■ **EXERCISE BRIEF**: Both the line with "def fieldValue (e" and the line with "fieldValue ((e *" in the records below must appear in the output, along with every line between them, exactly and with nothing added.

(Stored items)
****************************************
/-- A binary32 value is a whole number of the units of `v`, or below `2^23` of them. -/
theorem isBinary32_in_units {w : Rat} (hw : isBinary32 w) (v : Rat) :
    (∃ j : Int, f32Sign v * w / f32Unit v = j) ∨ (f32Step v ≠ 0 ∧ f32Sign v * w / f32Unit v < 2 ^ 23) := by
  obtain ⟨m, e, hm, -, habs⟩ := isBinary32_iff_abs.1 hw
  have habs' : |f32Sign v * w / f32Unit v| = m * (2 ^ e / 2 ^ f32Step v) := by
    rw [abs_div, abs_f32Sign_mul, habs, abs_of_pos (f32Unit_pos v), f32Unit]
    field_simp
  rcases le_or_gt (f32Step v) e with hle | hlt
  · have hnat : |f32Sign v * w / f32Unit v| = (m * 2 ^ (e - f32Step v) : Nat) := by
      rw [habs', Nat.cast_mul, Nat.cast_pow, Nat.cast_ofNat, pow_sub₀ _ two_ne_zero hle, div_eq_mul_inv]
    rcases eq_or_eq_neg_of_abs_eq hnat with hpos | hneg
    · exact .inl ⟨(m * 2 ^ (e - f32Step v) : Nat), by rw [hpos, Int.cast_natCast]⟩
    · exact .inl ⟨-(m * 2 ^ (e - f32Step v) : Nat), by rw [hneg, Int.cast_neg, Int.cast_natCast]⟩
  · refine .inr ⟨by omega, (le_abs_self _).trans_lt ?_⟩
    have hpow : (2 ^ (e + 1) : Rat) ≤ 2 ^ f32Step v := pow_le_pow_right₀ one_le_two hlt
    have hm' : (m : Rat) < 2 ^ 24 := by exact_mod_cast hm
    rw [habs', mul_div_assoc', div_lt_iff₀ (by positivity)]
    calc (m * 2 ^ e : Rat) < 2 ^ 24 * 2 ^ e := by gcongr
      _ = 2 ^ 23 * 2 ^ (e + 1) := by ring
      _ ≤ 2 ^ 23 * 2 ^ f32Step v := by gcongr

/-- No binary32 value is nearer to `v` than the rounded value, and of two equally near ones the mantissa is even. -/
theorem roundF32_nearest {v w : Rat} (h : f32Overflows v = false) (hw : isBinary32 w) :
    |v - roundF32 v| ≤ |v - w| ∧
      (|v - roundF32 v| = |v - w| → w ≠ roundF32 v → f32Mantissa v % 2 = 0) := by
  have hu := f32Unit_pos v
  obtain ⟨y, hy⟩ : ∃ y, y = f32Sign v * w / f32Unit v := ⟨_, rfl⟩
  have hwy : w = f32Sign v * (y * f32Unit v) := by
    rw [hy, div_mul_cancel₀ _ hu.ne', ← mul_assoc, f32Sign_mul_self, one_mul]
  have hdist (z : Rat) : |v - f32Sign v * (z * f32Unit v)| = |f32Ulps v - z| * f32Unit v := calc
    _ = |f32Sign v * ((f32Ulps v - z) * f32Unit v)| := by rw [sub_mul, mul_sub, ← eq_sign_ulps_unit]
    _ = |f32Ulps v - z| * f32Unit v := by rw [abs_f32Sign_mul, abs_mul, abs_of_pos hu]
  have hcases : (∃ j : Int, y = j) ∨ ∃ k : Int, y < k ∧ (k : Rat) ≤ f32Ulps v :=
    (isBinary32_in_units hw v).imp (fun ⟨j, hj⟩ => ⟨j, hy.trans hj⟩) fun ⟨hstep, hlt⟩ =>
      ⟨2 ^ 23, by rw [hy]; exact_mod_cast hlt, by exact_mod_cast le_f32Ulps hstep⟩
  obtain ⟨hhalf, heven⟩ := f32Mantissa_half v
  obtain ⟨hnear, htie⟩ := nearest_of_half (m := f32Mantissa v) (by exact_mod_cast hhalf) hcases
  rw [Int.cast_natCast] at hnear htie
  rw [roundF32_eq h, hwy, hdist, hdist]
  refine ⟨mul_le_mul_of_nonneg_right hnear hu.le, fun heq hne => heven (htie (mul_right_cancel₀ hu.ne' heq) ?_)⟩
  rintro rfl
  exact hne rfl

/-! ### The pattern -/

/-- The magnitude an exponent field and a fraction field stand for. -/
def fieldValue (e f : Nat) : Rat := if e = 0 then f / 2 ^ 149 else (2 ^ 23 + f) * 2 ^ (e - 1) / 2 ^ 149

theorem fieldValue_eq_mkRat (e f : Nat) :
    fieldValue e f = if e = 0 then mkRat f (2 ^ 149) else mkRat ((2 ^ 23 + f) * 2 ^ (e - 1)) (2 ^ 149) := by
  simp only [fieldValue, Rat.mkRat_eq_div]
  push_cast
  rfl

theorem binary32Value_eq (w : Word) :
    binary32Value w =
      (if w.getLsbD 31 then -1 else 1) * fieldValue (w.toNat / 2 ^ 23 % 2 ^ 8) (w.toNat % 2 ^ 23) := by
  rw [fieldValue_eq_mkRat]
  unfold binary32Value
  cases w.getLsbD 31
  · exact (one_mul _).symm
  · exact (neg_one_mul _).symm

/-- Adding a mantissa to the exponent of its step gives the fields of its value: a mantissa below `2^23` is
subnormal, one of `2^24` carries into the next exponent. -/
theorem fieldValue_step_mantissa {e m : Nat} (hlow : e = 0 ∨ 2 ^ 23 ≤ m) (hhigh : m ≤ 2 ^ 24) :
    fieldValue ((e * 2 ^ 23 + m) / 2 ^ 23) ((e * 2 ^ 23 + m) % 2 ^ 23) = m * (2 ^ e / 2 ^ 149) := by
  have hm : m < 2 ^ 23 ∨ (∃ f, f < 2 ^ 23 ∧ m = 2 ^ 23 + f) ∨ m = 2 ^ 24 := by
    rcases lt_or_ge m (2 ^ 23) with hsub | hnormal
    · exact .inl hsub
    · exact .inr (hhigh.lt_or_eq.imp_left fun hlt => ⟨m - 2 ^ 23, by omega, by omega⟩)
  rcases hm with hsub | ⟨f, hf, rfl⟩ | rfl
  · obtain rfl : e = 0 := by omega
    rw [show (0 * 2 ^ 23 + m) / 2 ^ 23 = 0 by omega, show (0 * 2 ^ 23 + m) % 2 ^ 23 = m by omega]
    simp only [fieldValue, if_true, pow_zero]
    ring
  · rw [show (e * 2 ^ 23 + (2 ^ 23 + f)) / 2 ^ 23 = e + 1 by omega,
      show (e * 2 ^ 23 + (2 ^ 23 + f)) % 2 ^ 23 = f by omega]
    simp only [fieldValue, e.succ_ne_zero, if_false, Nat.add_sub_cancel]
    push_cast
    ring
  · rw [show (e * 2 ^ 23 + 2 ^ 24) / 2 ^ 23 = e + 2 by omega, show (e * 2 ^ 23 + 2 ^ 24) % 2 ^ 23 = 0 by omega]
    simp only [fieldValue, Nat.succ_ne_zero, if_false, Nat.cast_zero]
    push_cast
    ring

/-- The pattern of a value within the range: the magnitude, and bit 31 for a negative value that does not round to
zero. -/
theorem enc32_toNat {v : Rat} (h : f32Overflows v = false) :
    (enc32 v).toNat = (if v.num < 0 ∧ f32Magnitude v ≠ 0 then 2 ^ 31 else 0) + f32Magnitude v := by
  have hM := f32Magnitude_lt h
  simp only [enc32, h, Bool.false_eq_true, if_false]
  split_ifs <;> rw [BitVec.toNat_ofNat, Nat.mod_eq_of_lt] <;> omega

theorem enc32_exponent {v : Rat} (h : f32Overflows v = false) :
    (enc32 v).toNat / 2 ^ 23 % 2 ^ 8 = f32Magnitude v / 2 ^ 23 := by
  have hM := f32Magnitude_lt h
  rw [enc32_toNat h]
  split_ifs <;> omega

theorem enc32_fraction {v : Rat} (h : f32Overflows v = false) :
    (enc32 v).toNat % 2 ^ 23 = f32Magnitude v % 2 ^ 23 := by
  rw [enc32_toNat h]
  split_ifs <;> omega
****************************************
■ **SOLUTION TO THIS TASK**:
def fieldValue (e f : Nat) : Rat := if e = 0 then f / 2 ^ 149 else (2 ^ 23 + f) * 2 ^ (e - 1) / 2 ^ 149

theorem fieldValue_eq_mkRat (e f : Nat) :
    fieldValue e f = if e = 0 then mkRat f (2 ^ 149) else mkRat ((2 ^ 23 + f) * 2 ^ (e - 1)) (2 ^ 149) := by
  simp only [fieldValue, Rat.mkRat_eq_div]
  push_cast
  rfl

theorem binary32Value_eq (w : Word) :
    binary32Value w =
      (if w.getLsbD 31 then -1 else 1) * fieldValue (w.toNat / 2 ^ 23 % 2 ^ 8) (w.toNat % 2 ^ 23) := by
  rw [fieldValue_eq_mkRat]
  unfold binary32Value
  cases w.getLsbD 31
  · exact (one_mul _).symm
  · exact (neg_one_mul _).symm

/-- Adding a mantissa to the exponent of its step gives the fields of its value: a mantissa below `2^23` is
subnormal, one of `2^24` carries into the next exponent. -/
theorem fieldValue_step_mantissa {e m : Nat} (hlow : e = 0 ∨ 2 ^ 23 ≤ m) (hhigh : m ≤ 2 ^ 24) :
    fieldValue ((e * 2 ^ 23 + m) / 2 ^ 23) ((e * 2 ^ 23 + m) % 2 ^ 23) = m * (2 ^ e / 2 ^ 149) := by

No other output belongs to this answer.